The soft-spoken Herfindahl asked what practical effect our boycott would have. But in the end, we
boycotted. That weekend on Lake Quinsigamond, the Harvard lightweights wore black armbands as they
rowed to victory.
Demartini marched on Washington, D.C., that spring, an experience that cooled his enthusiasm for
radical politics. He came back to Columbia determined to set a new course, for medical school.
I came back from Marine camp in Little Creek, Va., with a plaque for running the obstacle course — but
no place to hang it. The Navy was leaving Columbia, its vandalized offices in Livingston [now Wallach]
a sign of the times. And I was leaving the Navy — not officer material, by the agreement of
both parties.
Henley
All of us came back to the boathouse in fall 1970 with the same idea. We expected to win.

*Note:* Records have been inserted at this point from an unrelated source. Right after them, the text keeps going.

/-- DATA stored ahead of NES leaves the gap at NES open. While another live pair's mark is not ahead of NES, no flush is in
flight and no pressure holds, it joins the store and the gap is timed with T_reorder, a timer that runs keeping its
deadline. Where it is the only record, the missing run is declared lost and the fragment handed on at once: as OVERTAKEN
when every live mark is ahead of NES, else as PRESSURE while the pressure flag is set (R137, R147, R149, R150, R151, R152,
R153, R159). -/
def Obligations.DataAheadOfNesOpensAGap : Prop :=
  ∀ (s : State) (p : PairNo) (start fin : Bool) (seq m : Seq) (payload : List Octet),
    p.val < s.mgmt.fitted → (s.port p).present = true → s.disp.held = false →
    1 ≤ payload.length → payload.length ≤ 512 → s.mark p = some m → s.rx.synced = true →
    s.rx.paused = false → s.rx.flush = none → s.cells.tells = [] →
    let cells := ceilDiv payload.length 128
    let nes := s.rx.nes
    let mark := if ahead (seq + 1) m then seq + 1 else m
    let new : FragRecord := { seq := seq, start := start, fin := fin, cells := cells, payload := payload }
    let behindOne := ∃ q mq, q ≠ p ∧ s.mark q = some mq ∧ ahead mq nes = false
    let quiet := s.rx.pressureFlag = false ∧ s.cells.pressure = false ∧ 24 + cells ≤ s.cells.availIn
    let pressed := s.rx.pressureFlag = true ∧ s.cells.pressure = true ∧ cells ≤ s.cells.availIn ∧ s.cells.availIn < 24
    1 ≤ dist seq nes → dist seq nes ≤ 1023 → quiet ∨ pressed →
    ∃ t, exec (.fragmentReceived p (Fragment.data start fin seq payload).octets) s = .next t ∧
      InboundFrame (s.countPair p .fragmentsReceived) t ∧
      (behindOne → quiet → (∀ r ∈ s.rx.window, slotOf r.seq ≠ slotOf nes ∧ slotOf r.seq ≠ slotOf seq) →
        (∀ r, r ∈ t.rx.window ↔ r ∈ s.rx.window ∨ r = new) ∧ t.rx.window.length = s.rx.window.length + 1 ∧
        t.rx.nes = nes ∧ t.rx.gapTimer = some (s.rx.gapTimer.getD (s.now + s.rx.tReorder)) ∧
        t.rx.gaps = s.rx.gaps ∧ t.asm = s.asm ∧ t.lan.txQueue = s.lan.txQueue ∧
        t.cells.usedIn = s.cells.usedIn + cells) ∧
      (let passed := ahead mark nes = true ∧ ∀ q mq, q ≠ p → s.mark q = some mq → ahead mq nes = true
       passed ∨ pressed → s.rx.window = [] → s.rx.gaps = [] → s.lan.txQueue.length < 8 →
        t.rx.window = [] ∧ t.rx.nes = seq + 1 ∧ t.rx.gapTimer = none ∧
        t.counter .lostSequences = countUp (s.counter .lostSequences) (dist seq nes) ∧
        (passed → t.rx.gaps =
          [{ first := nes, count := dist seq nes, cause := .overtaken, live := s.liveSet, time := s.now }]) ∧
        (¬passed → t.rx.gaps =
          [{ first := nes, count := dist seq nes, cause := .pressure, live := s.liveSet, time := s.now }]))

/-- DATA beyond the window slides it: the stored records of the run up to the new front are handed on, the missing
stretches are declared lost with cause WINDOW, NES becomes the front, and the fragment is stored. A walk that completes a
frame for a full LAN transmit queue discards it as SLIDE-OVERRUN and goes on, also past a paused record (R140, R141, R148,
R150). Said where another live pair's mark is not ahead of the new front, the front itself is not stored, and cells are
plenty. -/
def Obligations.WindowSlidesForward : Prop :=
  ∀ (s : State) (p : PairNo) (start fin : Bool) (seq m : Seq) (payload : List Octet),
    p.val < s.mgmt.fitted → (s.port p).present = true → s.disp.held = false →
    1 ≤ payload.length → payload.length ≤ 512 → s.mark p = some m → s.rx.synced = true → s.rx.flush = none →
    s.rx.pressureFlag = false → s.cells.tells = [] → s.cells.pressure = false → WindowLaw s → CellsAccounted s →
    (∀ r ∈ s.rx.window, r.payload.length ≤ 512 ∧ r.cells = ceilDiv r.payload.length 128) →
    let cells := ceilDiv payload.length 128
    let nes := s.rx.nes
    let front := seq - 1023
    let new : FragRecord := { seq := seq, start := start, fin := fin, cells := cells, payload := payload }
    let passed := s.rx.window.countP fun r => decide (dist r.seq nes < dist front nes)
    1024 ≤ dist seq nes → dist seq nes ≤ 8191 → 28 + cells ≤ s.cells.availIn →
    (∀ r ∈ s.rx.window, r.seq ≠ front) → (∃ q mq, q ≠ p ∧ s.mark q = some mq ∧ ahead mq front = false) →
    ∃ t, exec (.fragmentReceived p (Fragment.data start fin seq payload).octets) s = .next t ∧
      InboundFrame (s.countPair p .fragmentsReceived) t ∧
      t.rx.nes = front ∧ t.rx.paused = false ∧ t.rx.gapTimer = some (s.now + s.rx.tReorder) ∧
      t.mark p = some (if ahead (seq + 1) m then seq + 1 else m) ∧
      (∀ r, r ∈ t.rx.window ↔ (r ∈ s.rx.window ∧ dist front nes < dist r.seq nes) ∨ r = new) ∧
      t.counter .windowSlides = countUp (s.counter .windowSlides) 1 ∧
      (passed ≠ dist front nes → t.counter .lostSequences =
        countUp (s.counter .lostSequences) (dist front nes - passed)) ∧
      (s.rx.window = [] → s.rx.gaps = [] → t.rx.gaps =
        [{ first := nes, count := dist seq nes - 1023, cause := .window, live := s.liveSet, time := s.now }]) ∧
      (∀ r, s.rx.window = [r] → r.seq = nes → r.start = true → r.fin = true → 60 ≤ r.payload.length →
        s.asm = .idle → s.lan.linkUp = true →
        t.counter .framesDelivered = countUp (s.counter .framesDelivered) 1 ∧
        (s.lan.txQueue.length < 8 →
          t.lan.txQueue = s.lan.txQueue ++ [{ octets := r.payload, cells := r.cells }]) ∧
        (8 ≤ s.lan.txQueue.length → t.lan.txQueue = s.lan.txQueue ∧
          t.counter .slideOverrun = countUp (s.counter .slideOverrun) 1 ∧
          t.cells.usedIn = s.cells.usedIn - r.cells + cells))
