/-! ### modPair -/

@[simp] theorem modPair_pending (p : PairNo) (f : Pair → Pair) (s : State) :
    (s.modPair p f).pending = s.pending := rfl
@[simp] theorem modPair_now (p : PairNo) (f : Pair → Pair) (s : State) :
    (s.modPair p f).now = s.now := rfl
@[simp] theorem modPair_mgmt (p : PairNo) (f : Pair → Pair) (s : State) :
    (s.modPair p f).mgmt = s.mgmt := rfl
@[simp] theorem modPair_cfg (p : PairNo) (f : Pair → Pair) (s : State) :
    (s.modPair p f).cfg = s.cfg := rfl
@[simp] theorem modPair_ports (p : PairNo) (f : Pair → Pair) (s : State) :
    (s.modPair p f).ports = s.ports := rfl
@[simp] theorem modPair_cells (p : PairNo) (f : Pair → Pair) (s : State) :
    (s.modPair p f).cells = s.cells := rfl
@[simp] theorem modPair_rules (p : PairNo) (f : Pair → Pair) (s : State) :
    (s.modPair p f).rules = s.rules := rfl
@[simp] theorem modPair_classes (p : PairNo) (f : Pair → Pair) (s : State) :
    (s.modPair p f).classes = s.classes := rfl
@[simp] theorem modPair_nextOrder (p : PairNo) (f : Pair → Pair) (s : State) :
    (s.modPair p f).nextOrder = s.nextOrder := rfl
@[simp] theorem modPair_disp (p : PairNo) (f : Pair → Pair) (s : State) :
    (s.modPair p f).disp = s.disp := rfl
@[simp] theorem modPair_rx (p : PairNo) (f : Pair → Pair) (s : State) :
    (s.modPair p f).rx = s.rx := rfl
@[simp] theorem modPair_asm (p : PairNo) (f : Pair → Pair) (s : State) :
    (s.modPair p f).asm = s.asm := rfl
@[simp] theorem modPair_lan (p : PairNo) (f : Pair → Pair) (s : State) :
    (s.modPair p f).lan = s.lan := rfl
@[simp] theorem modPair_counters (p : PairNo) (f : Pair → Pair) (s : State) :
    (s.modPair p f).counters = s.counters := rfl
@[simp] theorem modPair_freeCount (p : PairNo) (f : Pair → Pair) (s : State) :
    (s.modPair p f).freeCount = s.freeCount := rfl

/-! ### setReason -/

@[simp] theorem setReason_pending (p : PairNo) (why : Reason) (s : State) :
    (setReason p why s).pending = s.pending := rfl
@[simp] theorem setReason_now (p : PairNo) (why : Reason) (s : State) :
    (setReason p why s).now = s.now := rfl
@[simp] theorem setReason_mgmt (p : PairNo) (why : Reason) (s : State) :
    (setReason p why s).mgmt = s.mgmt := rfl
@[simp] theorem setReason_cfg (p : PairNo) (why : Reason) (s : State) :
    (setReason p why s).cfg = s.cfg := rfl
@[simp] theorem setReason_ports (p : PairNo) (why : Reason) (s : State) :
    (setReason p why s).ports = s.ports := rfl
@[simp] theorem setReason_cells (p : PairNo) (why : Reason) (s : State) :
    (setReason p why s).cells = s.cells := rfl
@[simp] theorem setReason_rules (p : PairNo) (why : Reason) (s : State) :
    (setReason p why s).rules = s.rules := rfl
@[simp] theorem setReason_classes (p : PairNo) (why : Reason) (s : State) :
    (setReason p why s).classes = s.classes := rfl
@[simp] theorem setReason_nextOrder (p : PairNo) (why : Reason) (s : State) :
    (setReason p why s).nextOrder = s.nextOrder := rfl
@[simp] theorem setReason_disp (p : PairNo) (why : Reason) (s : State) :
    (setReason p why s).disp = s.disp := rfl
@[simp] theorem setReason_rx (p : PairNo) (why : Reason) (s : State) :
    (setReason p why s).rx = s.rx := rfl
@[simp] theorem setReason_asm (p : PairNo) (why : Reason) (s : State) :
    (setReason p why s).asm = s.asm := rfl
@[simp] theorem setReason_lan (p : PairNo) (why : Reason) (s : State) :
    (setReason p why s).lan = s.lan := rfl
@[simp] theorem setReason_counters (p : PairNo) (why : Reason) (s : State) :
    (setReason p why s).counters = s.counters := rfl
@[simp] theorem setReason_freeCount (p : PairNo) (why : Reason) (s : State) :
    (setReason p why s).freeCount = s.freeCount := rfl

/-! ### startTimer -/

@[simp] theorem startTimer_pending (p : PairNo) (k : StateTimer) (ms : Nat) (s : State) :
    (startTimer p k ms s).pending = s.pending := rfl
@[simp] theorem startTimer_now (p : PairNo) (k : StateTimer) (ms : Nat) (s : State) :
    (startTimer p k ms s).now = s.now := rfl
@[simp] theorem startTimer_mgmt (p : PairNo) (k : StateTimer) (ms : Nat) (s : State) :
    (startTimer p k ms s).mgmt = s.mgmt := rfl
@[simp] theorem startTimer_cfg (p : PairNo) (k : StateTimer) (ms : Nat) (s : State) :
    (startTimer p k ms s).cfg = s.cfg := rfl
@[simp] theorem startTimer_ports (p : PairNo) (k : StateTimer) (ms : Nat) (s : State) :
    (startTimer p k ms s).ports = s.ports := rfl
@[simp] theorem startTimer_cells (p : PairNo) (k : StateTimer) (ms : Nat) (s : State) :
    (startTimer p k ms s).cells = s.cells := rfl
@[simp] theorem startTimer_rules (p : PairNo) (k : StateTimer) (ms : Nat) (s : State) :
    (startTimer p k ms s).rules = s.rules := rfl
@[simp] theorem startTimer_classes (p : PairNo) (k : StateTimer) (ms : Nat) (s : State) :
    (startTimer p k ms s).classes = s.classes := rfl
@[simp] theorem startTimer_nextOrder (p : PairNo) (k : StateTimer) (ms : Nat) (s : State) :
    (startTimer p k ms s).nextOrder = s.nextOrder := rfl
@[simp] theorem startTimer_disp (p : PairNo) (k : StateTimer) (ms : Nat) (s : State) :
    (startTimer p k ms s).disp = s.disp := rfl
@[simp] theorem startTimer_rx (p : PairNo) (k : StateTimer) (ms : Nat) (s : State) :
    (startTimer p k ms s).rx = s.rx := rfl
@[simp] theorem startTimer_asm (p : PairNo) (k : StateTimer) (ms : Nat) (s : State) :
    (startTimer p k ms s).asm = s.asm := rfl
@[simp] theorem startTimer_lan (p : PairNo) (k : StateTimer) (ms : Nat) (s : State) :
    (startTimer p k ms s).lan = s.lan := rfl
@[simp] theorem startTimer_counters (p : PairNo) (k : StateTimer) (ms : Nat) (s : State) :
    (startTimer p k ms s).counters = s.counters := rfl
@[simp] theorem startTimer_freeCount (p : PairNo) (k : StateTimer) (ms : Nat) (s : State) :
    (startTimer p k ms s).freeCount = s.freeCount := rfl

/-! ### countPairBy -/

@[simp] theorem countPairBy_pending (p : PairNo) (c : PairCounter) (n : Nat) (s : State) :
    (s.countPairBy p c n).pending = s.pending := rfl
@[simp] theorem countPairBy_now (p : PairNo) (c : PairCounter) (n : Nat) (s : State) :
    (s.countPairBy p c n).now = s.now := rfl
@[simp] theorem countPairBy_mgmt (p : PairNo) (c : PairCounter) (n : Nat) (s : State) :
    (s.countPairBy p c n).mgmt = s.mgmt := rfl
@[simp] theorem countPairBy_cfg (p : PairNo) (c : PairCounter) (n : Nat) (s : State) :
    (s.countPairBy p c n).cfg = s.cfg := rfl
@[simp] theorem countPairBy_ports (p : PairNo) (c : PairCounter) (n : Nat) (s : State) :
    (s.countPairBy p c n).ports = s.ports := rfl
@[simp] theorem countPairBy_cells (p : PairNo) (c : PairCounter) (n : Nat) (s : State) :
    (s.countPairBy p c n).cells = s.cells := rfl
@[simp] theorem countPairBy_rules (p : PairNo) (c : PairCounter) (n : Nat) (s : State) :
    (s.countPairBy p c n).rules = s.rules := rfl
@[simp] theorem countPairBy_classes (p : PairNo) (c : PairCounter) (n : Nat) (s : State) :
    (s.countPairBy p c n).classes = s.classes := rfl
@[simp] theorem countPairBy_nextOrder (p : PairNo) (c : PairCounter) (n : Nat) (s : State) :
    (s.countPairBy p c n).nextOrder = s.nextOrder := rfl
@[simp] theorem countPairBy_disp (p : PairNo) (c : PairCounter) (n : Nat) (s : State) :
    (s.countPairBy p c n).disp = s.disp := rfl
@[simp] theorem countPairBy_rx (p : PairNo) (c : PairCounter) (n : Nat) (s : State) :
    (s.countPairBy p c n).rx = s.rx := rfl
@[simp] theorem countPairBy_asm (p : PairNo) (c : PairCounter) (n : Nat) (s : State) :
    (s.countPairBy p c n).asm = s.asm := rfl
@[simp] theorem countPairBy_lan (p : PairNo) (c : PairCounter) (n : Nat) (s : State) :
    (s.countPairBy p c n).lan = s.lan := rfl
@[simp] theorem countPairBy_counters (p : PairNo) (c : PairCounter) (n : Nat) (s : State) :
    (s.countPairBy p c n).counters = s.counters := rfl
@[simp] theorem countPairBy_freeCount (p : PairNo) (c : PairCounter) (n : Nat) (s : State) :
    (s.countPairBy p c n).freeCount = s.freeCount := rfl

/-! ### countPair -/

@[simp] theorem countPair_pending (p : PairNo) (c : PairCounter) (s : State) :
    (s.countPair p c).pending = s.pending := rfl
@[simp] theorem countPair_now (p : PairNo) (c : PairCounter) (s : State) :
    (s.countPair p c).now = s.now := rfl
@[simp] theorem countPair_mgmt (p : PairNo) (c : PairCounter) (s : State) :
    (s.countPair p c).mgmt = s.mgmt := rfl
@[simp] theorem countPair_cfg (p : PairNo) (c : PairCounter) (s : State) :
    (s.countPair p c).cfg = s.cfg := rfl
@[simp] theorem countPair_ports (p : PairNo) (c : PairCounter) (s : State) :
    (s.countPair p c).ports = s.ports := rfl
@[simp] theorem countPair_cells (p : PairNo) (c : PairCounter) (s : State) :
    (s.countPair p c).cells = s.cells := rfl
@[simp] theorem countPair_rules (p : PairNo) (c : PairCounter) (s : State) :
    (s.countPair p c).rules = s.rules := rfl
@[simp] theorem countPair_classes (p : PairNo) (c : PairCounter) (s : State) :
    (s.countPair p c).classes = s.classes := rfl
@[simp] theorem countPair_nextOrder (p : PairNo) (c : PairCounter) (s : State) :
    (s.countPair p c).nextOrder = s.nextOrder := rfl
@[simp] theorem countPair_disp (p : PairNo) (c : PairCounter) (s : State) :
    (s.countPair p c).disp = s.disp := rfl
@[simp] theorem countPair_rx (p : PairNo) (c : PairCounter) (s : State) :
    (s.countPair p c).rx = s.rx := rfl
@[simp] theorem countPair_asm (p : PairNo) (c : PairCounter) (s : State) :
    (s.countPair p c).asm = s.asm := rfl
@[simp] theorem countPair_lan (p : PairNo) (c : PairCounter) (s : State) :
    (s.countPair p c).lan = s.lan := rfl
@[simp] theorem countPair_counters (p : PairNo) (c : PairCounter) (s : State) :
    (s.countPair p c).counters = s.counters := rfl
@[simp] theorem countPair_freeCount (p : PairNo) (c : PairCounter) (s : State) :
    (s.countPair p c).freeCount = s.freeCount := rfl

/-! ### countBy -/

@[simp] theorem countBy_pending (c : BondCounter) (n : Nat) (s : State) :
    (s.countBy c n).pending = s.pending := rfl
@[simp] theorem countBy_now (c : BondCounter) (n : Nat) (s : State) :
    (s.countBy c n).now = s.now := rfl
@[simp] theorem countBy_mgmt (c : BondCounter) (n : Nat) (s : State) :
    (s.countBy c n).mgmt = s.mgmt := rfl
@[simp] theorem countBy_cfg (c : BondCounter) (n : Nat) (s : State) :
    (s.countBy c n).cfg = s.cfg := rfl
@[simp] theorem countBy_ports (c : BondCounter) (n : Nat) (s : State) :
    (s.countBy c n).ports = s.ports := rfl
@[simp] theorem countBy_pairs (c : BondCounter) (n : Nat) (s : State) :
    (s.countBy c n).pairs = s.pairs := rfl
@[simp] theorem countBy_cells (c : BondCounter) (n : Nat) (s : State) :
    (s.countBy c n).cells = s.cells := rfl
@[simp] theorem countBy_rules (c : BondCounter) (n : Nat) (s : State) :
    (s.countBy c n).rules = s.rules := rfl
@[simp] theorem countBy_classes (c : BondCounter) (n : Nat) (s : State) :
    (s.countBy c n).classes = s.classes := rfl
@[simp] theorem countBy_nextOrder (c : BondCounter) (n : Nat) (s : State) :
    (s.countBy c n).nextOrder = s.nextOrder := rfl
@[simp] theorem countBy_disp (c : BondCounter) (n : Nat) (s : State) :
    (s.countBy c n).disp = s.disp := rfl
@[simp] theorem countBy_rx (c : BondCounter) (n : Nat) (s : State) :
    (s.countBy c n).rx = s.rx := rfl
@[simp] theorem countBy_asm (c : BondCounter) (n : Nat) (s : State) :
    (s.countBy c n).asm = s.asm := rfl
@[simp] theorem countBy_lan (c : BondCounter) (n : Nat) (s : State) :
    (s.countBy c n).lan = s.lan := rfl
@[simp] theorem countBy_freeCount (c : BondCounter) (n : Nat) (s : State) :
    (s.countBy c n).freeCount = s.freeCount := rfl

/-! ### count -/

@[simp] theorem count_pending (c : BondCounter) (s : State) :
    (s.count c).pending = s.pending := rfl
@[simp] theorem count_now (c : BondCounter) (s : State) :
    (s.count c).now = s.now := rfl
@[simp] theorem count_mgmt (c : BondCounter) (s : State) :
    (s.count c).mgmt = s.mgmt := rfl
@[simp] theorem count_cfg (c : BondCounter) (s : State) :
    (s.count c).cfg = s.cfg := rfl
@[simp] theorem count_ports (c : BondCounter) (s : State) :
    (s.count c).ports = s.ports := rfl
@[simp] theorem count_pairs (c : BondCounter) (s : State) :
    (s.count c).pairs = s.pairs := rfl
@[simp] theorem count_cells (c : BondCounter) (s : State) :
    (s.count c).cells = s.cells := rfl
@[simp] theorem count_rules (c : BondCounter) (s : State) :
    (s.count c).rules = s.rules := rfl
@[simp] theorem count_classes (c : BondCounter) (s : State) :
    (s.count c).classes = s.classes := rfl
@[simp] theorem count_nextOrder (c : BondCounter) (s : State) :
    (s.count c).nextOrder = s.nextOrder := rfl
@[simp] theorem count_disp (c : BondCounter) (s : State) :
    (s.count c).disp = s.disp := rfl
@[simp] theorem count_rx (c : BondCounter) (s : State) :
    (s.count c).rx = s.rx := rfl
@[simp] theorem count_asm (c : BondCounter) (s : State) :
    (s.count c).asm = s.asm := rfl
@[simp] theorem count_lan (c : BondCounter) (s : State) :
    (s.count c).lan = s.lan := rfl
@[simp] theorem count_freeCount (c : BondCounter) (s : State) :
    (s.count c).freeCount = s.freeCount := rfl

/-! ### setOccurrences -/

@[simp] theorem setOccurrences_pending (i : NoticeInst) (n : Nat) (s : State) :
    (s.setOccurrences i n).pending = s.pending := rfl
@[simp] theorem setOccurrences_now (i : NoticeInst) (n : Nat) (s : State) :
    (s.setOccurrences i n).now = s.now := rfl
@[simp] theorem setOccurrences_cfg (i : NoticeInst) (n : Nat) (s : State) :
    (s.setOccurrences i n).cfg = s.cfg := rfl
@[simp] theorem setOccurrences_ports (i : NoticeInst) (n : Nat) (s : State) :
    (s.setOccurrences i n).ports = s.ports := rfl
@[simp] theorem setOccurrences_pairs (i : NoticeInst) (n : Nat) (s : State) :
    (s.setOccurrences i n).pairs = s.pairs := rfl
@[simp] theorem setOccurrences_cells (i : NoticeInst) (n : Nat) (s : State) :
    (s.setOccurrences i n).cells = s.cells := rfl
@[simp] theorem setOccurrences_rules (i : NoticeInst) (n : Nat) (s : State) :
    (s.setOccurrences i n).rules = s.rules := rfl
@[simp] theorem setOccurrences_classes (i : NoticeInst) (n : Nat) (s : State) :
    (s.setOccurrences i n).classes = s.classes := rfl
@[simp] theorem setOccurrences_nextOrder (i : NoticeInst) (n : Nat) (s : State) :
    (s.setOccurrences i n).nextOrder = s.nextOrder := rfl
@[simp] theorem setOccurrences_disp (i : NoticeInst) (n : Nat) (s : State) :
    (s.setOccurrences i n).disp = s.disp := rfl
@[simp] theorem setOccurrences_rx (i : NoticeInst) (n : Nat) (s : State) :
    (s.setOccurrences i n).rx = s.rx := rfl
@[simp] theorem setOccurrences_asm (i : NoticeInst) (n : Nat) (s : State) :
    (s.setOccurrences i n).asm = s.asm := rfl
@[simp] theorem setOccurrences_lan (i : NoticeInst) (n : Nat) (s : State) :
    (s.setOccurrences i n).lan = s.lan := rfl
@[simp] theorem setOccurrences_counters (i : NoticeInst) (n : Nat) (s : State) :
    (s.setOccurrences i n).counters = s.counters := rfl
@[simp] theorem setOccurrences_freeCount (i : NoticeInst) (n : Nat) (s : State) :
    (s.setOccurrences i n).freeCount = s.freeCount := rfl
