/-- A fragment received leaves the unfitted pairs at rest (R13, R23). -/
theorem UnfittedAtRest.receive (h : UnfittedAtRest s) (hp : s.isFitted p = true) (octets : List Octet) :
    UnfittedAtRest (receive p octets s) := by
  have h1 := h.idle (countPair_frame p .fragmentsReceived s).idle hp
  have hp1 : (s.countPair p .fragmentsReceived).isFitted p = true := hp
  unfold Machine.receive
  dsimp only
  split
  · exact h1.idle (countPair_frame p _ _).idle hp1
  · exact h1.idle (countPair_frame p _ _).idle hp1
  · exact (h1.route hp1 _).dispatch (redecide_frame _)

theorem route_event (p : PairNo) (f : Fragment) (s : State) : EventFrame s (route p f s) := by
  cases f with
  | data start fin seq payload => exact (rxData_frame p _ _ _ _ s).event
  | join m b echo e => exact takeJoin_frame p _ _ _ _ s
  | joinAck b _ r => exact (takeJoinAck_frame p _ _ s).event
  | leave _ => exact (takeLeave_frame p s).event
  | progress m => exact (rxProgress_frame p m s).event

theorem receive_event (p : PairNo) (octets : List Octet) (s : State) : EventFrame s (receive p octets s) := by
  have h1 := (countPair_frame p .fragmentsReceived s).event
  unfold receive
  dsimp only
  split
  · exact h1.trans (countPair_frame p _ _).event
  · exact h1.trans (countPair_frame p _ _).event
  · exact (h1.trans (route_event p _ _)).trans (redecide_frame _).event

end Sys2Proof.Machine

/-! PROOFS. What an event or a request keeps: the two queues of the management link, the bounds of all other buffers, and the
unfitted pairs at rest (R23, R172, R175). -/

namespace Sys2Proof.Machine

variable {p : PairNo} {s t u : State}

/-- The queues of the management link are left as they are. -/
structure LinkKept (s t : State) : Prop where
  inbox : t.mgmt.inbox = s.mgmt.inbox
  outbox : t.mgmt.outbox = s.mgmt.outbox
  sentOctets : t.mgmt.sentOctets = s.mgmt.sentOctets

/-- What every event and every request keeps, the message taken and the reply made apart. -/
structure EventKept (s t : State) : Prop where
  link : LinkKept s t
  buffers : Buffers s → Buffers t
  rest : UnfittedAtRest s → UnfittedAtRest t

theorem EventKept.refl (s : State) : EventKept s s := ⟨⟨rfl, rfl, rfl⟩, id, id⟩

theorem EventKept.trans (h : EventKept s t) (k : EventKept t u) : EventKept s u :=
  ⟨⟨k.link.inbox.trans h.link.inbox, k.link.outbox.trans h.link.outbox, k.link.sentOctets.trans h.link.sentOctets⟩,
    k.buffers ∘ h.buffers, k.rest ∘ h.rest⟩

theorem LinkKept.of_notices (h : t.mgmt = { s.mgmt with notices := t.mgmt.notices }) : LinkKept s t := by
  constructor <;> rw [h]

theorem EventFrame.link (h : EventFrame s t) : LinkKept s t := .of_notices h.mgmt

/-- An event at a pair that is fitted wherever unfitted pairs are at rest. -/
theorem EventKept.of_idle (hf : IdleFrame p s t) (hp : UnfittedAtRest s → s.isFitted p = true)
    (hb : Buffers s → Buffers t) : EventKept s t :=
  ⟨hf.event.link, hb, fun h => h.idle hf (hp h)⟩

Weighed against the struggles in the world, rowing ultimately was trivial, Herfindahl allowed.
But it could yield simple truths about how to live in the world, about the uses of discipline, of
doggedness, of putting the larger goal above the moment’s whim. Driving a boat to racing speed
was like moving from finger exercises to the beauty of a well-played piano piece.
Even the Harlem had come to seem welcoming. When we put into the boathouse cove after practice
at sunset, the Henry Hudson Bridge arched into the wooded hills of Inwood Park. The craggy face of
the Bronx towered over us with the imprint of generations of rowers, the great sky-colored “C.”
It was possible to scan the scene from our racing shell and think with no trace of irony: We own
New York. We weren’t Yale rejects anymore, or ROTC washouts, or Woodstock Nation refugees.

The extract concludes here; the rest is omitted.